**TASK INSTRUCTIONS**
Find the line in the entries below that contains "lone escape byte". Repeat it exactly, and every line after it through the line that contains "def Obligations.EscapePairs : Prop".

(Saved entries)
-- ==== Sys2Proof/Certificates/Slice0/Obligations.lean ====
section
/-! DEFINITION. The statements for the provers. Each says which rule of spec/ it formalises; none is about a program, and every
one holds for every parameter record of R8 unless it names the values. -/

open Sys2Proof Sys2Proof.Machine

/-! ### Encodings -/

/-- The decoder gives back every well-formed instruction from its encoding, at every port, and leaves the link bytes that
follow a symbol. -/
def Obligations.DecodeInvertsEncode : Prop :=
  (∀ (p : Params) (i : Instr), i.wellFormed p = true → decode p i.port (encode p i) = .ok (i, [])) ∧
  (∀ (p : Params) (i : Instr) (rest : Bytes), i.wellFormed p = true → i.port = .link →
    decode p .link (encode p i ++ rest) = .ok (i, rest))

/-- R218: the round trip of the codec, both ways. -/
def Obligations.CodecRoundTrip : Prop :=
  (∀ (p : Params) (c : Command), p.admissible → validate p c = none → deserialize p (layout p c) = .ok c) ∧
  (∀ (p : Params) (x : Bytes) (c : Command), deserialize p x = .ok c → layout p c = x)

/-- R190: a command that Validate accepts comes back from its Layout, and its `len` field, the two bytes after `cmd`, holds
`ExpectedLen` (R91). -/
def Obligations.LenFieldIsExpectedLen : Prop :=
  ∀ (p : Params) (c : Command), p.admissible → validate p c = none →
    deserialize p (layout p c) = .ok c ∧
    ofField p.fieldEndian (((layout p c).drop 1).take 2) = c.expectedLen

/-- R189: the sizes of Serialize's results with the default parameters; Encode never fails on one. -/
def Obligations.SerializeResultSizes : Prop :=
  ∀ (c : Command) (x : Bytes), serialize Params.default c = .ok x →
    4 ≤ x.length ∧ x.length ≤ 1034 ∧ (∃ f, encodeFrame Params.default x = .ok f) ∧
    match c with
    | .echo d => x.length = 3 + d.length
    | .read _ _ _ => x.length = 10
    | .write _ w n _ => x.length = 10 + n.toNat * w.toNat ∧ 11 ≤ x.length
    | .setclr _ _ _ _ => x.length = 10 ∨ x.length = 12 ∨ x.length = 16
    | .readResp _ w n _ => x.length = 10 + n.toNat * w.toNat ∧ 11 ≤ x.length
    | .ack _ _ => x.length = 5

/-- Words written out from the spec's layouts (R86, R87, R90; the table's escape pairs) decode to the instructions they stand
for, with the default parameters. -/
def Obligations.SpecWordsDecode : Prop :=
  decode Params.default (.frame .serve) [0x02, 0x07, 0x00, 0x00, 0x10, 0x00, 0x40, 0x04, 0x02, 0x00]
    = .ok (.read (.receive .serve) 0x40001000 4 2, []) ∧
  decode Params.default (.frame .serve) [0x03, 0x08, 0x00, 0x03, 0x00, 0x00, 0x00, 0x01, 0x01, 0x00, 0x7E]
    = .ok (.write (.receive .serve) 3 1 1 [0x7E], []) ∧
  decode Params.default (.frame .settle) [0x06, 0x02, 0x00, 0x03, 0x05] = .ok (.ack (.receive .settle) 0x03 0x05, []) ∧
  decodeTableWord 8 0x7E = some .flag ∧
  decodeTableWord 16 0x7D5E = some .escFlag ∧
  decodeTableWord 16 0x7D5D = some .escEsc

/-- R201: the overall length and the header are checked before the tag: too short, out of range or at odds with its own `len`
is BadCmdLen; anything else goes to the variant's rule. Which name goes with which mismatch, and the order, is the spec's
decision D18. -/
def Obligations.LengthIsCheckedBeforeTheTag : Prop :=
  ∀ (p : Params) (x : Bytes),
    (x.length < 3 ∨ x.length < p.minCmdLen ∨ p.maxCmdLen < x.length → deserialize p x = .error .badCmdLen) ∧
    (∀ cmd l0 l1 pl, x = cmd :: l0 :: l1 :: pl → p.minCmdLen ≤ x.length → x.length ≤ p.maxCmdLen →
      (x.length ≠ 3 + ofField p.fieldEndian [l0, l1] → deserialize p x = .error .badCmdLen) ∧
      (x.length = 3 + ofField p.fieldEndian [l0, l1] → deserialize p x = desVariant p cmd pl))

/-- R202: BadCmd is reported exactly for the tags that select no variant (the spec's decision D18). -/
def Obligations.BadCmdExactlyForReservedTags : Prop :=
  ∀ (p : Params) (cmd : Byte) (pl : Bytes),
    desVariant p cmd pl = .error .badCmd ↔ ¬ (1 ≤ cmd.toNat ∧ cmd.toNat ≤ 6)

/-- R203 to R208 for a little-endian build, byte by byte: which payload lengths each variant takes and which byte of the payload
goes where (R92); `count × width` is a product of naturals. That every mismatch is BadPayloadLen is the spec's decision D18. -/
def Obligations.FieldsAreReadFromTheirOffsets : Prop :=
  ∀ (p : Params) (pl v : Bytes) (a0 a1 a2 a3 w c0 c1 q e : Byte), p.fieldEndian = .little →
    let addr : U32 := a3 ++ a2 ++ a1 ++ a0
    let count : U16 := c1 ++ c0
    let bad : Except DesError Command := .error .badPayloadLen
    desVariant p 0x01 pl = (if pl.length < 1 then bad else .ok (.echo pl)) ∧
    (pl.length ≠ 7 → desVariant p 0x02 pl = bad) ∧
    desVariant p 0x02 [a0, a1, a2, a3, w, c0, c1] = .ok (.read addr w count) ∧
    (pl.length < 7 → desVariant p 0x03 pl = bad ∧ desVariant p 0x05 pl = bad) ∧
    desVariant p 0x03 ([a0, a1, a2, a3, w, c0, c1] ++ v) =
      (if v.length = (c0.toNat + 256 * c1.toNat) * w.toNat then .ok (.write addr w count v) else bad) ∧
    desVariant p 0x05 ([a0, a1, a2, a3, w, c0, c1] ++ v) =
      (if v.length = (c0.toNat + 256 * c1.toNat) * w.toNat then .ok (.readResp addr w count v) else bad) ∧
    (pl.length < 5 → desVariant p 0x04 pl = bad) ∧
    desVariant p 0x04 ([a0, a1, a2, a3, w] ++ v) =
      (if v.length = 2 * w.toNat then .ok (.setclr addr w (v.take w.toNat) (v.drop w.toNat)) else bad) ∧
    (pl.length ≠ 2 → desVariant p 0x06 pl = bad) ∧
    desVariant p 0x06 [q, e] = .ok (.ack q e)

/-- R91, R203 to R208: whatever deserialises has the length its variant and fields imply, and its own tag. -/
def Obligations.DeserializedLengthIsImplied : Prop :=
  ∀ (p : Params) (x : Bytes) (c : Command), deserialize p x = .ok c →
    x.length = 3 + c.expectedLen ∧ x.head? = some c.code

/-- R211 to R217: Validate reports the first failing check in the order width, count, size of the variable part, alignment (the
order, and the code for ECHO, are the spec's decision D19). -/
def Obligations.ValidateReportsFirstFailure : Prop :=
  ∀ (p : Params) (a : U32) (w : Byte) (n : U16) (d m v : Bytes) (req err : Byte),
    let badW := ¬ (w.toNat = 1 ∨ w.toNat = 2 ∨ w.toNat = 4)
    let badN := n.toNat = 0 ∨ 256 < n.toNat
    let badA := a.toNat % w.toNat ≠ 0
    let sized := v.length = n.toNat * w.toNat
    (validate p (.echo d) = if d.length < 1 ∨ p.echoMax < d.length then some .badPayloadLen else none) ∧
    (badW → validate p (.read a w n) = some .badWidth ∧ validate p (.write a w n v) = some .badWidth ∧
      validate p (.setclr a w m v) = some .badWidth ∧ validate p (.readResp a w n v) = some .badWidth) ∧
    (¬ badW → badN → validate p (.read a w n) = some .badCount ∧ validate p (.write a w n v) = some .badCount ∧
      validate p (.readResp a w n v) = some .badCount) ∧
    (¬ badW → ¬ badN → ¬ sized → validate p (.write a w n v) = some .badPayloadLen ∧
      validate p (.readResp a w n v) = some .badPayloadLen) ∧
    (¬ badW → (m.length ≠ w.toNat ∨ v.length ≠ w.toNat) → validate p (.setclr a w m v) = some .badPayloadLen) ∧
    (¬ badW → ¬ badN → badA → validate p (.read a w n) = some .notAligned ∧
      (sized → validate p (.write a w n v) = some .notAligned ∧ validate p (.readResp a w n v) = some .notAligned)) ∧
    (¬ badW → m.length = w.toNat → v.length = w.toNat → badA → validate p (.setclr a w m v) = some .notAligned) ∧
    (¬ badW → ¬ badN → ¬ badA → validate p (.read a w n) = none ∧
      (sized → validate p (.write a w n v) = none ∧ validate p (.readResp a w n v) = none)) ∧
    (¬ badW → m.length = w.toNat → v.length = w.toNat → ¬ badA → validate p (.setclr a w m v) = none) ∧
    validate p (.ack req err) = none

/-! ### The CRC unit -/

/-- R125: where CRC_POLY has its bit 0 set, flipping one bit of one byte changes the CRC, whatever stands before and after. -/
def Obligations.CrcDetectsSingleBitFlip : Prop :=
  ∀ (c : CrcParams) (before after : Bytes) (b : Byte) (k : Nat), c.poly.getLsbD 0 = true → k < 8 →
    crc16 c (before ++ [b] ++ after) ≠ crc16 c (before ++ [b ^^^ (1#8 <<< k)] ++ after)

/-! ### The transmit framer -/

/-- R139: a FLAG at each end and nowhere else, every escape byte followed by `5E` or `5D`, and Decode gives the command
back. -/
def Obligations.EncodedFramesAreDelimitedAndDecode : Prop :=
  ∀ (p : Params) (x : Bytes), x.length ≤ p.maxCmdLen → ∃ f, encodeFrame p x = .ok f ∧
    f.head? = some 0x7E ∧ f.getLast? = some 0x7E ∧ (∀ b ∈ (f.drop 1).dropLast, b ≠ 0x7E) ∧
    (∀ before after, f = before ++ [0x7D] ++ after → after.head? = some 0x5E ∨ after.head? = some 0x5D) ∧
    decodeStream p f = some (.frame x)

/-- R135: the length of a frame. -/
def Obligations.FrameLength : Prop :=
  ∀ (p : Params) (x : Bytes), x.length ≤ p.maxCmdLen → ∃ f, encodeFrame p x = .ok f ∧
    x.length + 4 ≤ f.length ∧ f.length ≤ 2 * (x.length + 2) + 2 ∧ 2 * (x.length + 2) + 2 ≤ p.rawCap ∧
    f.length = x.length + 4 + (x ++ crcBytes p (crc16 p.crc x)).countP (fun b => b = 0x7E || b = 0x7D)

/-- R164: Unstuff undoes Stuff, and it is what the deframer accumulates between an SOF and the next FLAG: the destuffed bytes
while they fit, with the state ESC exactly when the bytes end in a dangling escape. -/
def Obligations.DeframerAccumulatesUnstuffedBytes : Prop :=
  (∀ t : Bytes, unstuff (stuff t) = some t) ∧
  ∀ (p : Params) (m : Bytes) (pos : Nat), (∀ b ∈ m, b ≠ 0x7E) →
    (∀ t, unstuff m = some t → t.length ≤ p.rxCap →
      Deframer.run p ⟨.inFrame, []⟩ pos m = (⟨.inFrame, t⟩, [])) ∧
    ((Deframer.run p ⟨.inFrame, []⟩ pos m).2 = [] →
      ((Deframer.run p ⟨.inFrame, []⟩ pos m).1.rxState = .esc ↔ unstuff m = none))

/-- R136: TxStart is refused while `tx_busy`; an over-long input is answered BAD_CMD_LEN and queues nothing; any other loads
its frame. No byte reaches the link. One frame at a time is the spec's decision D25, the error's name D17. -/
def Obligations.TxStartRule : Prop :=
  ∀ (s : State) (x : Bytes) (rest : List Input), s.inputs = .txStart x :: rest →
    (s.txQueue ≠ [] → step s = .refused .txBusy) ∧
    (s.txQueue = [] → s.params.maxCmdLen < x.length →
      step s = .next { s with inputs := rest, rxEvent := none, result := some (.callError .badCmdLen) }) ∧
    (s.txQueue = [] → x.length ≤ s.params.maxCmdLen →
      step s = .next { s with
        inputs := rest
        rxEvent := none
        txQueue := frameOf s.params x
        result := some .accepted })

/-- R137: each TxEmit hands the head of `tx_queue` to the link, and as many steps as the queue has bytes empty it, in order. -/
def Obligations.QueueDrainsInOrder : Prop :=
  (∀ (s : State) (b : Byte) (q : Bytes) (rest : List Input), s.inputs = .linkReady :: rest → s.txQueue = b :: q →
    step s = .next { s with inputs := rest, rxEvent := none, txQueue := q, linkTx := s.linkTx ++ [b] }) ∧
  (∀ s : State, s.inputs = [] →
    Host.Core.run Sys2Proof.core s.txQueue.length s = .next { s with
      rxEvent := if s.txQueue = [] then s.rxEvent else none
      txQueue := []
      linkTx := s.linkTx ++ s.txQueue })

/-- R138: what has been written to the link since reset, with what is still queued, is whole frames, one after the other; it
holds after reset and every step keeps it. -/
def Obligations.LinkCarriesWholeFrames : Prop :=
  State.reset.LinkIsFrames ∧ ∀ s t : State, s.LinkIsFrames → step s = .next t → t.LinkIsFrames

/-! ### The receive deframer -/

/-- R152, R153: in HUNT a FLAG is the SOF, every other byte, 0x7D included, is discarded. -/
def Obligations.HuntScansForSof : Prop :=
  ∀ (s : State), s.rx.rxState = .hunt →
    exec .flag s = .next { s with rx := ⟨.inFrame, s.rx.rxBuf⟩, rxEvent := none } ∧
    ∀ b : Byte, b ≠ 0x7E → exec (.literal b) s = .next { s with rxEvent := none }

/-- R155: a FLAG after two or more destuffed bytes closes the frame: the last two are the received CRC; the rest is delivered
if it matches and dropped if not, and the deframer hunts (the closing FLAG opens no frame: the spec's decision D11). -/
def Obligations.FlagClosesAndChecksFrame : Prop :=
  ∀ (s : State) (data : Bytes) (c0 c1 : Byte), s.rx = ⟨.inFrame, data ++ [c0, c1]⟩ →
    (crc16 s.params.crc data = crcOfBytes s.params [c0, c1] →
      exec .flag s = .next { s with rx := ⟨.hunt, []⟩, rxEvent := some (.frame data) }) ∧
    (crc16 s.params.crc data ≠ crcOfBytes s.params [c0, c1] →
      exec .flag s = .next { s with rx := ⟨.hunt, []⟩, rxEvent := some .crcMismatch })

/-- R156, R160, R161: a FLAG directly after a FLAG changes nothing (the spec's decision D12), one after a single byte (D13) or
after an escape byte is Malformed. -/
def Obligations.FlagInShortOrDanglingFrame : Prop :=
  ∀ (s : State),
    (s.rx = ⟨.inFrame, []⟩ → exec .flag s = .next { s with rxEvent := none }) ∧
    (∀ b, s.rx = ⟨.inFrame, [b]⟩ →
      exec .flag s = .next { s with rx := ⟨.hunt, []⟩, rxEvent := some .malformed }) ∧
    (s.rx.rxState = .esc → exec .flag s = .next { s with rx := ⟨.hunt, []⟩, rxEvent := some .malformed })

/-- R154, R157 with Store (R158) spelled out: a literal byte is stored as it is, the byte after an escape byte is stored with
0x20 flipped, whatever it is (the spec's decision D14); the first byte that does not fit raises FrameTooLong (D15). -/
def Obligations.DataBytesAreStoredOrOverflow : Prop :=
  ∀ (s : State) (b : Byte), b ≠ 0x7E →
    (s.rx.rxState = .inFrame → b ≠ 0x7D →
      exec (.literal b) s = .next
        (if s.rx.rxBuf.length = s.params.rxCap then { s with rx := ⟨.hunt, []⟩, rxEvent := some .frameTooLong }
         else { s with rx := ⟨.inFrame, s.rx.rxBuf ++ [b]⟩, rxEvent := none })) ∧
    (s.rx.rxState = .esc →
      exec (.literal b) s = .next
        (if s.rx.rxBuf.length = s.params.rxCap then { s with rx := ⟨.hunt, []⟩, rxEvent := some .frameTooLong }
         else { s with rx := ⟨.inFrame, s.rx.rxBuf ++ [b ^^^ 0x20]⟩, rxEvent := none }))

/-- The escape pairs ESC_FLAG, ESC_ESC and ESC_OTHER in every state of the deframer (R153, R157, R159): discarded in HUNT; in
a frame one byte is stored, 0x7E, 0x7D or `b` with 0x20 flipped (the spec's decision D14); after a pending escape byte the
`7D` is itself the second half of a pair and the pair's second byte is taken as it comes; the dangling form (R160); and the
lone escape byte in a frame (R159). FrameTooLong is raised at the overflowing byte (the spec's decision D15). That both bytes
run in one step, with the port then showing the event of whichever byte raised one, is the model's reading (log 5). -/
def Obligations.EscapePairs : Prop :=
  ∀ (s : State) (b : Byte) (i : Instr),
    (i = .escFlag ∧ b = 0x5E) ∨ (i = .escEsc ∧ b = 0x5D) ∨ (i = .escOther b ∧ b ≠ 0x7E ∧ b ≠ 0x5E ∧ b ≠ 0x5D) →
    (s.rx.rxState = .hunt → exec i s = .next { s with rxEvent := none }) ∧
    (s.rx.rxState = .inFrame → exec i s = .next
      (if s.rx.rxBuf.length = s.params.rxCap then { s with rx := ⟨.hunt, []⟩, rxEvent := some .frameTooLong }
       else { s with rx := ⟨.inFrame, s.rx.rxBuf ++ [b ^^^ 0x20]⟩, rxEvent := none })) ∧
    (s.rx.rxState = .esc → exec i s = .next
      (if s.rx.rxBuf.length = s.params.rxCap then { s with rx := ⟨.hunt, []⟩, rxEvent := some .frameTooLong }
       else if b = 0x7D then { s with rx := ⟨.esc, s.rx.rxBuf ++ [0x5D]⟩, rxEvent := none }
       else if s.rx.rxBuf.length + 1 = s.params.rxCap then
         { s with rx := ⟨.hunt, []⟩, rxEvent := some .frameTooLong }
       else { s with rx := ⟨.inFrame, s.rx.rxBuf ++ [0x5D, b]⟩, rxEvent := none })) ∧
    (s.rx.rxState = .inFrame → exec (.escOther 0x7E) s =
      .next { s with rx := ⟨.hunt, []⟩, rxEvent := some .malformed }) ∧
    (s.rx.rxState = .inFrame → s.takeByte 0x7D = { s with rx := ⟨.esc, s.rx.rxBuf⟩, rxEvent := none })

**OUTPUT FOR THIS EXERCISE**
lone escape byte in a frame (R159). FrameTooLong is raised at the overflowing byte (the spec's decision D15). That both bytes
run in one step, with the port then showing the event of whichever byte raised one, is the model's reading (log 5). -/
def Obligations.EscapePairs : Prop :=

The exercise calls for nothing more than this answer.